7 Gedenk aan de dagen van ouds; merk op de jaren van elk geslacht; vraag uw vader, die zal het u bekend maken, uw ouden, en zij zullen het u zeggen.
Musa: hemone eso bu dawa: ma! Musa: hou hamoi amo dilia ada ilima adole ba: ma! Musa: hemonega hou ba: i amo dawa: ma: ne, dilia da: i hamoi dunuma adole ba: ma!
8 Toen de Allerhoogste aan de volken de erfenis uitdeelde, toen Hij Adams kinderen vaneen scheidde, heeft Hij de landpalen der volken gesteld naar het getal der kinderen Israels.
Hina Gode Gasa Bagade da fifi asi gala ilia soge olei ilegei dagoi. E da dunu fi esaloma: ne ilia soge ilegei. E da Isala: ili ea mano ilia idi defele amo soge huluane ilegei.

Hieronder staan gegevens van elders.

theorem slotMiss_keeps (p : Nat) (s : State) : Keeps tripParts s (slotMiss p s) :=
  (missSlot_keeps p s).next (closeSlot_keeps _ _)

theorem sendRound_keeps (r n : Nat) (s : State) : Keeps [.line] s (sendRound r n s) := setLine_keeps _ _

theorem withholdRound_keeps (r n : Nat) (s : State) : Keeps [.line] s (withholdRound r n s) := setLine_keeps _ _

theorem endWithholding_keeps (tag : BitVec 16) (s : State) :
    Keeps [.passage, .line, .ride, .report] s (endWithholding tag s) := by
  unfold endWithholding
  exact ((returnNodes_keeps s).mono (P := [.passage, .line, .ride, .report])).next (setRide_keeps _ _)

theorem beginRound_keeps (s : State) : Keeps [.passage, .line, .ride, .report] s (beginRound s) := by
  unfold beginRound
  dsimp only
  split
  · next tag left _ =>
    exact ((setRide_keeps s { s.ride with drill := some ⟨tag, .withheld, left⟩ }).mono
      (P := [.passage, .line, .ride, .report])).next (withholdRound_keeps _ _ _)
  · exact (endWithholding_keeps _ _).next (sendRound_keeps _ _ _)
  · exact (sendRound_keeps _ _ _).mono
  · exact (sendRound_keeps _ _ _).mono

theorem stopRounds_keeps (l : LineState) (s : State) : Keeps [.line] s (stopRounds l s) := setLine_keeps _ _

theorem lineDown_keeps (c : LineCause) (s : State) : Keeps tripParts s (lineDown c s) := by
  unfold lineDown
  have h : Keeps tripParts s (stopRounds .down s) := (stopRounds_keeps _ _).mono
  have h := (h.next (callReport_keeps _ (.line .down c 0))).next (faultSegments_keeps .lineDown s.config.segmentIds _)
  have h := (h.next (blindEyes_keeps s.config.edgeIds _)).next (clearFeedback_keeps _)
  exact (h.next (raiseCause_keeps _ _ _ _)).next (handOn_keeps _ _)

theorem faultForRestart_keeps (s : State) : Keeps modelParts s (faultForRestart s) := by
  unfold faultForRestart
  split
  · exact ((faultSegments_keeps _ _ s).mono (P := modelParts)).next (handOn_keeps _ _)
  · exact Keeps.refl _ _

theorem startDiscovery_keeps (s : State) : Keeps (modelParts ++ [.line]) s (startDiscovery s) := by
  unfold startDiscovery
  have h : Keeps (modelParts ++ [.line]) s (faultForRestart s) := (faultForRestart_keeps _).mono
  have h := (h.next (stopRounds_keeps .discovering _)).next (callReport_keeps _ (.line .discovering .none 0))
  exact (((h.next (setLine_keeps _ _)).next (setBerth_keeps _ _)).next (resetEyes_keeps _)).next
    (clearFeedback_keeps _)

theorem sendQuery_keeps (p : Nat) (s : State) : Keeps [.line] s (sendQuery p s) := setLine_keeps _ _

/-! ## Take.lean -/

theorem install_keeps (c : FlumeConfig) (s : State) :
    Keeps [.verdict, .hold, .tracker, .berth, .brake, .line, .report, .loader] s (install c s) := by
  unfold install
  have h : Keeps [.verdict, .hold, .tracker, .berth, .brake, .line, .report, .loader] s
      (s.setLoader { s.loader with active := some c }) := (setLoader_keeps _ _).mono
  exact ((((((h.next (setVerdict_keeps _ _)).next (setTracker_keeps _ _)).next (setHold_keeps _ _)).next
    (setBerth_keeps _ _)).next (setBrake_keeps _ _)).next (setLine_keeps _ _)).next (setReport_keeps _ _)
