-- ==== Sys2Proof/Laws/Settles.lean ====
section
/-!
SUPPORT. What a hand-on can do, said once (R6, R51, R72): queues, conditions and eyes stand as they were; reservations,
motion writes and UPKEEP requests are only added behind those that wait, no reservation for a boat that holds one; a boat's record changes in its dwell clock and its
next step time alone; entries of the hold queue leave or take a new reason.
-/

namespace Sys2Proof.Machine

set_option Elab.async false

/-- A roster record but for its dwell clock and its next step time. -/
def BoatRecord.lasting (r : BoatRecord) : BoatRecord := { r with dwell := .none, nextStep := none }

/-- A held entry but for its reason. -/
def HeldEntry.lasting (h : HeldEntry) : HeldEntry := { h with reason := .room }

/-- What a hand-on leaves in place. -/
structure Settles (s t : State) : Prop where
  keeps        : Keeps modelParts s t
  segments     : t.tracker.segments = s.tracker.segments
  eyes         : t.tracker.eyes = s.tracker.eyes
  reservations : s.tracker.reservations <+: t.tracker.reservations
  steady       : ∀ b, s.holdsReservation b = true →
    ∀ r ∈ t.tracker.reservations, r.boat = b → r ∈ s.tracker.reservations
  roster       : t.tracker.roster.map BoatRecord.lasting = s.tracker.roster.map BoatRecord.lasting
  entries      : (t.hold.entries.map HeldEntry.lasting).Sublist (s.hold.entries.map HeldEntry.lasting)
  motion       : s.passage.motion <+: t.passage.motion
  upkeep       : s.passage.upkeep <+: t.passage.upkeep
  port         : t.passage.port = s.passage.port
  access       : t.passage.access = s.passage.access
  wait         : t.passage.upkeepWait = s.passage.upkeepWait
  response     : t.passage.response = s.passage.response
  refusals     : t.passage.refusals = s.passage.refusals
  lastRefusal  : t.passage.lastRefusal = s.passage.lastRefusal

theorem Settles.refl (s : State) : Settles s s where
  keeps := Keeps.refl _ _
  segments := rfl
  eyes := rfl
  reservations := List.prefix_refl _
  steady := fun _ _ _ h _ => h
  roster := rfl
  entries := List.Sublist.refl _
  motion := List.prefix_refl _
  upkeep := List.prefix_refl _
  port := rfl
  access := rfl
  wait := rfl
  response := rfl
  refusals := rfl
  lastRefusal := rfl

theorem holdsReservation_iff (s : State) (b : Nat) :
    s.holdsReservation b = true ↔ ∃ r ∈ s.tracker.reservations, r.boat = b := by
  simp [State.holdsReservation]

/-- A boat that holds a reservation holds it while reservations are only added. -/
theorem holdsReservation_of_prefix {s t : State} (h : s.tracker.reservations <+: t.tracker.reservations) {b : Nat}
    (hb : s.holdsReservation b = true) : t.holdsReservation b = true := by
  rw [holdsReservation_iff] at hb ⊢
  obtain ⟨r, hr, e⟩ := hb
  exact ⟨r, h.subset hr, e⟩

theorem Settles.trans {s t u : State} (h : Settles s t) (k : Settles t u) : Settles s u where
  keeps := h.keeps.next k.keeps
  segments := k.segments.trans h.segments
  eyes := k.eyes.trans h.eyes
  reservations := h.reservations.trans k.reservations
  steady := fun b hb r hr e =>
    h.steady b hb r (k.steady b (holdsReservation_of_prefix h.reservations hb) r hr e) e
  roster := k.roster.trans h.roster
  entries := k.entries.trans h.entries
  motion := h.motion.trans k.motion
  upkeep := h.upkeep.trans k.upkeep
  port := k.port.trans h.port
  access := k.access.trans h.access
  wait := k.wait.trans h.wait
  response := k.response.trans h.response
  refusals := k.refusals.trans h.refusals
  lastRefusal := k.lastRefusal.trans h.lastRefusal

theorem eachOf_settles {α : Type} {f : α → State → State} (h : ∀ x s, Settles s (f x s)) (xs : List α) (s : State) :
    Settles s (eachOf f xs s) := by
  induction xs generalizing s with
  | nil => exact Settles.refl s
  | cons x xs ih => exact (h x s).trans (ih _)

/-- A change that leaves tracker, hold queue and Passage Unit alone. -/
theorem Settles.of_keeps {s t : State} (h : Keeps [.berth, .brake, .report] s t) : Settles s t where
  keeps := h.mono
  segments := by rw [show s.tracker = t.tracker from h .tracker (by decide)]
  eyes := by rw [show s.tracker = t.tracker from h .tracker (by decide)]
  reservations := by rw [show s.tracker = t.tracker from h .tracker (by decide)]
  steady := fun _ _ _ hr _ => by rw [show s.tracker = t.tracker from h .tracker (by decide)]; exact hr
  roster := by rw [show s.tracker = t.tracker from h .tracker (by decide)]
  entries := by rw [show s.hold = t.hold from h .hold (by decide)]
  motion := by rw [show s.passage = t.passage from h .passage (by decide)]
  upkeep := by rw [show s.passage = t.passage from h .passage (by decide)]
  port := by rw [show s.passage = t.passage from h .passage (by decide)]
  access := by rw [show s.passage = t.passage from h .passage (by decide)]
  wait := by rw [show s.passage = t.passage from h .passage (by decide)]
  response := by rw [show s.passage = t.passage from h .passage (by decide)]
  refusals := by rw [show s.passage = t.passage from h .passage (by decide)]
  lastRefusal := by rw [show s.passage = t.passage from h .passage (by decide)]

/-! ## The operations -/

theorem callReport_settles (s : State) (r : Report) : Settles s (s.callReport r) := by
  unfold State.callReport
  dsimp only
  split
  · split
    · exact Settles.of_keeps (setReport_keeps _ _).mono
    · refine { Settles.refl s with
        keeps := (((setReport_keeps s _).mono (P := modelParts)).next (setPassage_keeps _ _))
        upkeep := List.prefix_append _ _ }
  · exact Settles.refl s

theorem decideMotion_settles (s : State) (w : WordRef) (v : Nat) (o : MotionOrigin) :
    Settles s (s.decideMotion w v o) :=
  { Settles.refl s with
    keeps := (decideMotion_keeps s w v o).mono
    motion := List.prefix_append _ _ }

theorem askImage_settles (s : State) (i : ImageItem) (c : Bool) : Settles s (s.askImage i c) := by
  unfold State.askImage
  split
  · exact Settles.refl s
  · exact { Settles.refl s with
      keeps := (setPassage_keeps _ _).mono
      upkeep := List.prefix_append _ _ }

theorem askChanged_settles (s0 s : State) : Settles s (askChanged s0 s) :=
  eachOf_settles (fun i s => askImage_settles s i false) _ _

theorem modifyAt_map {α β : Type} (f : α → α) (g : α → β) (h : ∀ x, g (f x) = g x) (xs : List α) (i : Nat) :
    (modifyAt f xs i).map g = xs.map g := by
  induction xs generalizing i with
  | nil => rfl
  | cons x xs ih =>
    cases i with
    | zero => simp [modifyAt, h]
    | succ i => simp [modifyAt, ih]

theorem setBoat_settles (s : State) (b : Nat) (f : BoatRecord → BoatRecord) (h : ∀ r, (f r).lasting = r.lasting) :
    Settles s (s.setBoat b f) := by
  unfold State.setBoat
  split
  · exact Settles.refl s
  · exact { Settles.refl s with
      keeps := (setTracker_keeps _ _).mono
      roster := modifyAt_map _ _ h _ _ }

theorem liftFin_settles (r floor : Nat) (s : State) : Settles s (liftFin r floor s) := by
  unfold liftFin
  split
  · exact Settles.refl s
  · split
    · exact ((decideMotion_settles s _ _ _).trans (Settles.of_keeps (setRunout_keeps _ _ _).mono)).trans
        (callReport_settles _ _)
    · exact Settles.refl s

theorem refreshSteps_settles (g : Nat) (s : State) : Settles s (refreshSteps g s) :=
  eachOf_settles (fun b s => setBoat_settles s b (fun x => { x with nextStep := s.firstStepAfter b s.clock })
    fun _ => rfl) _ _

theorem recomputeFloor_settles (r : Nat) (s : State) : Settles s (recomputeFloor r s) := by
  unfold recomputeFloor
  split
  · exact Settles.refl s
  · dsimp only
    split
    · exact refreshSteps_settles _ _
    · exact ((refreshSteps_settles _ s).trans (Settles.of_keeps (setRunout_keeps _ _ _).mono)).trans
        (liftFin_settles _ _ _)

theorem takeProfiles_settles (s : State) : Settles s (takeProfiles s) := by
  unfold takeProfiles
  exact (((Settles.of_keeps (setBrake_keeps s _).mono).trans
    (eachOf_settles (fun r s => recomputeFloor_settles r s) _ _)).trans (callReport_settles _ _)).trans
    (askImage_settles _ _ _)

theorem reseatWork_settles (g : Nat) (s : State) : Settles s (reseatWork g s) :=
  eachOf_settles (fun r s => by
    split
    · exact recomputeFloor_settles _ _
    · exact Settles.refl s) _ _

theorem stallStop_settles (c : Nat) (s : State) : Settles s (stallStop c s) := by
  unfold stallStop
  split
  · exact Settles.refl s
  · split
    · exact ((decideMotion_settles s _ _ _).trans (Settles.of_keeps (setConveyor_keeps _ _ _).mono)).trans
        (callReport_settles _ _)
    · exact Settles.refl s

theorem recomputeStall_settles (c : Nat) (s : State) : Settles s (recomputeStall c s) := by
  unfold recomputeStall
  split
  · exact Settles.refl s
  · have h : Settles s (s.setConveyor c fun x => { x with stalled := s.stallCondition c }) :=
      Settles.of_keeps (setConveyor_keeps _ _ _).mono
    dsimp only
    split
    · exact h.trans (stallStop_settles _ _)
    · exact h

theorem shadowWork_settles (s0 s : State) : Settles s (shadowWork s0 s) := by
  unfold shadowWork
  refine (eachOf_settles (fun r s => ?_) indices4 s).trans (eachOf_settles (fun c s => ?_) indices4 _)
  · split
    · exact Settles.refl s
    · exact Settles.of_keeps (updateFinTimer_keeps _ _).mono
  · split
    · exact Settles.refl s
    · unfold speedShadowChanged
      split
      · exact stallStop_settles _ _
      · exact Settles.refl s

theorem brakeWork_settles (s0 s : State) : Settles s (brakeWork s0 s) := by
  unfold brakeWork
  have h : Settles s (eachOf recomputeStall indices4 (shadowWork s0
      (eachOf (fun r t => if runoutTouched s0 s r then recomputeFloor r t else t) indices4 s))) := by
    refine ((eachOf_settles (fun r t => ?_) indices4 s).trans (shadowWork_settles _ _)).trans
      (eachOf_settles (fun c t => recomputeStall_settles c t) _ _)
    split
    · exact recomputeFloor_settles _ _
    · exact Settles.refl t
  dsimp only
  split
  · exact h.trans (takeProfiles_settles _)
  · exact h

theorem unitWork_settles (s0 s : State) : Settles s (unitWork s0 s) :=
  ((brakeWork_settles s0 s).trans (Settles.of_keeps (pacerWork_keeps _ _).mono)).trans (askChanged_settles _ _)

theorem setEntries_settles (s : State) (es : List HeldEntry)
    (h : (es.map HeldEntry.lasting).Sublist (s.hold.entries.map HeldEntry.lasting)) : Settles s (s.setEntries es) := by
  unfold State.setEntries
  split
  · exact Settles.refl s
  · have k : Settles s (s.setHold ⟨es⟩) :=
      { Settles.refl s with
        keeps := (setHold_keeps s _).mono
        entries := h }
    exact k.trans (askImage_settles _ _ _)

theorem setEntries_tracker (s : State) (es : List HeldEntry) : (s.setEntries es).tracker = s.tracker :=
  (setEntries_keeps s es .tracker (by decide)).symm

theorem askImage_hold (s : State) (i : ImageItem) (c : Bool) : (s.askImage i c).hold = s.hold :=
  (askImage_keeps s i c .hold (by decide)).symm

/-- A request for an item waits once it has been asked for. -/
theorem askImage_asksFor (s : State) (i : ImageItem) (c : Bool) :
    (s.askImage i c).passage.upkeep.any (·.asksFor i) = true := by
  unfold State.askImage
  split
  · assumption
  · simp [UpkeepRequest.asksFor]

theorem setEntries_entries (s : State) (es : List HeldEntry) : (s.setEntries es).hold.entries = es := by
  unfold State.setEntries
  split
  · next h => exact h.symm
  · rw [askImage_hold]
    rfl

/-- Every change of the hold queue's list asks for its image (R69). -/
theorem setEntries_asksFor (s : State) (es : List HeldEntry) (h : es ≠ s.hold.entries) :
    (s.setEntries es).passage.upkeep.any (·.asksFor .holdQueue) = true := by
  unfold State.setEntries
  rw [if_neg h]
  exact askImage_asksFor _ _ _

9 Want des HEEREN deel is Zijn volk, Jakob is het snoer Zijner erve.
Be Ya: igobe egaga fi, E da Ea fidafa hamoma: ne ilegei.
10 Hij vond hem in een land der woestijn, en in een woeste huilende wildernis; Hij voerde hem rondom, Hij onderwees hem, Hij bewaarde hem als Zijn oogappel.

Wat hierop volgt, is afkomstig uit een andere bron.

/-- The directive in progress and the line but for its node table stand, whether or not a drill is aborted. -/
theorem raiseCause_inProgress (cause : Cause) (k : DetailKind) (detail : Nat)
    (halts : s.ride.state = .stopped ∨ s.ride.state = .running ∨ s.ride.state = .tripped) :
    (raiseCause cause k detail s).directive.argument = s.directive.argument ∧
      (raiseCause cause k detail s).directive.long = s.directive.long ∧
      (raiseCause cause k detail s).line = { s.line with nodes := (raiseCause cause k detail s).line.nodes } := by
  by_cases undrilled : s.ride.state = .tripped ∨ s.ride.drill = none
  · have keeps := raiseCause_keeps_undrilled cause k detail s undrilled
    rw [← keeps .directive (by decide), ← keeps .line (by decide)]
    exact ⟨rfl, rfl, rfl⟩
  · obtain ⟨untripped, some_drill⟩ := not_or.mp undrilled
    obtain ⟨d, drill⟩ := Option.ne_none_iff_exists'.mp some_drill
    have live : s.ride.state = .stopped ∨ s.ride.state = .running := by simpa [untripped] using halts
    have keeps := tripBeforeAbort_keeps cause k detail s
    have line := (abortDrill_returns d (tripBeforeAbort cause k detail s)).line
    rw [← keeps .line (by decide)] at line
    rw [raiseCause_drilled _ _ _ _ live drill]
    refine ⟨?_, ?_, line⟩ <;> rw [abortDrill_directive, keeps .directive (by decide)] <;> rfl

/-- The result of the aborted drill counts as one (R160, R177). -/
theorem raiseCause_aborted_resultCount {cause : Cause} {k : DetailKind} {detail : Nat} {d : Drill}
    (live : s.ride.state = .stopped ∨ s.ride.state = .running) (drill : s.ride.drill = some d) :
    (raiseCause cause k detail s).directive.resultCount = (s.directive.resultCount + 1) % 65536 := by
  rw [raiseCause_drilled _ _ _ _ live drill, abortDrill_directive,
    tripBeforeAbort_keeps cause k detail s .directive (by decide)]
  rfl

/-- Nothing makes the Directive Unit busy for STOP_NOW (R175). -/
theorem takes_stopNow (live : s.resetAsserted = false) (loaded : s.ride.state ≠ .loading) : s.Takes .stopNow :=
  ⟨live, loaded, rfl⟩

/-- STOP_NOW with an argument count that the trigger word can carry is dispatched. -/
theorem exec_stopNow (tag : BitVec 16) (args : List Word) (takes : s.Takes .stopNow) (count : args.length ≤ 15) :
    exec (.stopNow ⟨tag, args⟩) s = .next (finish s (stopNow ⟨tag, .stopNow⟩ args s)) :=
  execRequest_takes takes (decide_eq_true count)

theorem stopNow_invalid {q : Asked} {args : List Word} (given : args ≠ []) : stopNow q args s = q.invalid s := by
  rw [stopNow, if_pos given]

theorem haltable_iff : s.haltable = true ↔
    s.ride.state = .stopped ∨ s.ride.state = .running ∨ s.ride.state = .tripped := by
  simp [State.haltable, State.running, State.atRest, or_left_comm]

theorem stopNow_refused {q : Asked} (rest : ¬ s.haltable = true) : stopNow q [] s = q.refuse .wrongState [] s := by
  simp [stopNow, rest]

theorem stopNow_halts {q : Asked} (halts : s.haltable = true) :
    stopNow q [] s = q.done [] (raiseCause .haltRequest .none 0 s) := by
  simp [stopNow, halts]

E da Ya: igobe ea fi amo hafoga: i amola ha: i manu hame soge amo ganodini hogole ba: i. Amo soge da wadela: idafa, foga fai dagoi. E da amo fi Ea si amoga ouligisu hou defele, ili noga: le gaga: i amola ouligi.
11 Gelijk een arend zijn nest opwekt, over zijn jongen zweeft, zijn vleugelen uitbreidt, ze neemt en ze draagt op zijn vlerken;
Buhiba da ea sio bibi dusa: le fasisia amola ea mano gadodili fananea amola ea ougia amo mano da: ma: ne wa: sa, ea mano gaguli ahoa,
12 Zo leidde hem de HEERE alleen, en er was geen vreemd god met hem.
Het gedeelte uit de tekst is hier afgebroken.